Guideline-Based Recommendations

Diagnosis

  • Assess GH in nonagenarians considering underlying urological pathologies and anticoagulant/antiplatelet therapy.
  • Use geriatric screening tools such as CSHA-CFS to evaluate frailty and baseline function.

Management

  • Identify risk factors including age, sex, antithrombotic therapy, indwelling catheters, and history of bladder cancer to guide admission and treatment decisions.
  • Consider the impact of invasive procedures and catheter use on cognitive and physical decline.

Monitoring & Follow-up

  • Monitor changes in discharge status including survival, catheter dependence, and social service utilization.
  • Use CSHA-CFS score ≥5 to stratify risk and guide clinical decision-making.

Risks

  • Hospital admissions and invasive procedures may lead to cognitive decline, physical deconditioning, and increased dependency.
  • Anticoagulant and antiplatelet therapies increase risk of GH and related complications.

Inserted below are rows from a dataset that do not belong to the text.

-- ==== Sys2Proof/Machine/Narrow.lean ====
section
/-! DEFINITION. The narrow formats (R171 to R174): VQPACK, VQUNPACK and VSCACC, their issue and what their commit groups do. -/
namespace Sys2Proof.Machine

/-- The format of a VQPACK source or a VQUNPACK destination (R171). -/
def qfmt : QFmt → Fmt
  | .f32 => .f32
  | .f16 => .f16
  | .bf16 => .bf16

/-- VQPACK (R171): codes and scales must not share a group. -/
def execVqpack (h : Hdr) (k : KReg) (t : QType) (f : QFmt) (r : Rnd) (d sc a : VReg) (s : State) : Out :=
  issueVec h (.vqpack h k t f r d sc a) [] true
    (fun t => ewFmt (qfmt f) t && vregOk t d && vregOk t sc && vregOk t a && d != sc) noVal noVal false false s
/-- VQUNPACK (R171). -/
def execVqunpack (h : Hdr) (k : KReg) (f : QFmt) (r : Rnd) (d a sc : VReg) (s : State) : Out :=
  issueVec h (.vqunpack h k f r d a sc) [] true
    (fun t => ewFmt (qfmt f) t && vregOk t d && vregOk t a && vregOk t sc && d != sc) noVal noVal false false s
/-- VSCACC (R171). -/
def execVscacc (h : Hdr) (k : KReg) (src : ScaccSrc) (r : Rnd) (d a sc : VReg) (s : State) : Out :=
  issueVec h (.vscacc h k src r d a sc) [] true (fun t => t.ew == 32 && vregOk t d && vregOk t a && vregOk t sc) noVal noVal false false s

/-- The range of a type's codes: the largest magnitude of a negative and of a positive value (R172). -/
def qRange : QType → Nat × Nat
  | .int => (8, 7)
  | .e2m1 => (6, 6)
  | .pow2 => (8, 8)
  | .hyb => (12, 12)

/-- Whether x / 2^(ex − 32) lies in a type's range; NaN and infinities do not enter the choice (R172). -/
def qFits (t : QType) (ex : Nat) : FVal → Bool
  | .fin n m e => let (lo, hi) := qRange t; !magGt m e (if n then lo else hi) ((ex : Int) - 32)
  | _ => true

/-- The exponent a block takes: the smallest that holds every finite value, 63 when none does (R172). -/
def qScale (t : QType) (xs : List FVal) : Nat := ((List.range 64).find? fun ex => xs.all (qFits t ex)).getD 63

/-- A group of VQPACK (R172): every block's scale byte is written, and the codes of its active elements. -/
def beatVqpack (w : Work) (s : State) (k : KReg) (ty : QType) (f : Fmt) (r : Rnd) (d sc a : VReg) : BeatOut :=
  let l := vtL w.vt
  let (w, s) := w.keep s (sharedRegs a l d l ++ sharedRegs a l sc l)
  let s := w.meet s [k] ((w.active (s.strand w.id) k).map (w.wordOf f.width a))
  let t := w.reads s
  let B := vtBS w.vt
  let act := w.active t k
  let val (e : Nat) : FVal := w.fval f (w.get t f.width a e)
  let blocks := (w.all.map (· / B)).dedup
  let scales := blocks.map fun j => (j, qScale ty ((act.filter fun e => e / B == j).map val))
  let rs := act.map fun e =>
    let (c, fl) := blockCode ty (w.mode r) (val e) ((scales.lookup (e / B)).getD 0)
    (e, c, flags6 fl)
  match w.judge s [k] rs fun e => [w.wordOf f.width a e] with
  | .error i => .fault s i false
  | .ok (rs, fl) =>
    let (s, pre) := w.put s (.vec d 4) rs
    let code : Nat := match ty with
      | .int => 0
      | .e2m1 => 1
      | .pow2 => 2
      | .hyb => 3
    let (s, pre') := w.put s (.vec sc 8) (scales.map fun x => (x.1, 64 * code + x.2))
    .done s (pre ++ pre') [] fl none

/-- A group of VQUNPACK (R173). -/
def beatVqunpack (w : Work) (s : State) (k : KReg) (f : Fmt) (r : Rnd) (d a sc : VReg) : BeatOut :=
  let l := vtL w.vt
  let (w, s) := w.keep s (sharedRegs a l d l ++ sharedRegs sc l d l)
  let B := vtBS w.vt
  w.write (w.run s [k] (w.active (s.strand w.id) k) (fun e => [w.wordOf 4 a e, w.wordOf 8 sc (e / B)]) fun t e =>
    let b := w.get t 8 sc (e / B)
    match codeValue (scaleType b) (w.get t 4 a e) with
    | .fin n m x =>
      let (v, fl) := f.round (w.ctx r) n m (x + ((b % 64 : Nat) : Int) - 32)
      (v, flags6 fl)
    | _ => (0, 0)) (.vec d f.width)

/-- A group of VSCACC (R174). -/
def beatVscacc (w : Work) (s : State) (k : KReg) (src : ScaccSrc) (r : Rnd) (d a sc : VReg) : BeatOut :=
  let l := vtL w.vt
  let (w, s) := w.keep s (sharedRegs a l d l ++ sharedRegs sc l d l)
  let B := vtBS w.vt
  let aw := match src with
    | .q4 => 4
    | _ => 8
  w.write (w.run s [k] (w.active (s.strand w.id) k)
    (fun e => [w.wordOf 32 d e, w.wordOf aw a e, w.wordOf 8 sc (e / B)]) fun t e =>
    let b := w.get t 8 sc (e / B)
    let x := w.get t aw a e
    let av : FVal := match src with
      | .e5m2 => w.fval .e5m2 x
      | .e4m3 => w.fval .fp8 x
      | .q4 => codeValue (scaleType b) x
    let (v, fl) := fFma .f32 (w.ctx r) .plain av (.fin false 1 (((b % 64 : Nat) : Int) - 32)) (w.fval .f32 (w.get t 32 d e))
    (v, flags6 fl)) (.vec d 32)

end Sys2Proof.Machine
end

Patient & Prescribing Data

Nonagenarian patients admitted to urological wards

High prevalence of antithrombotic therapy use influences GH occurrence; treatment decisions should balance bleeding risk and underlying urological conditions.

Clinical Best Practices

  • Incorporate frailty assessment (CSHA-CFS) routinely in nonagenarian urological patients to inform prognosis and care planning.
  • Evaluate and manage antithrombotic therapy carefully in patients presenting with GH.
  • Plan discharge and social support services based on changes in dependency and frailty status to maintain patient autonomy.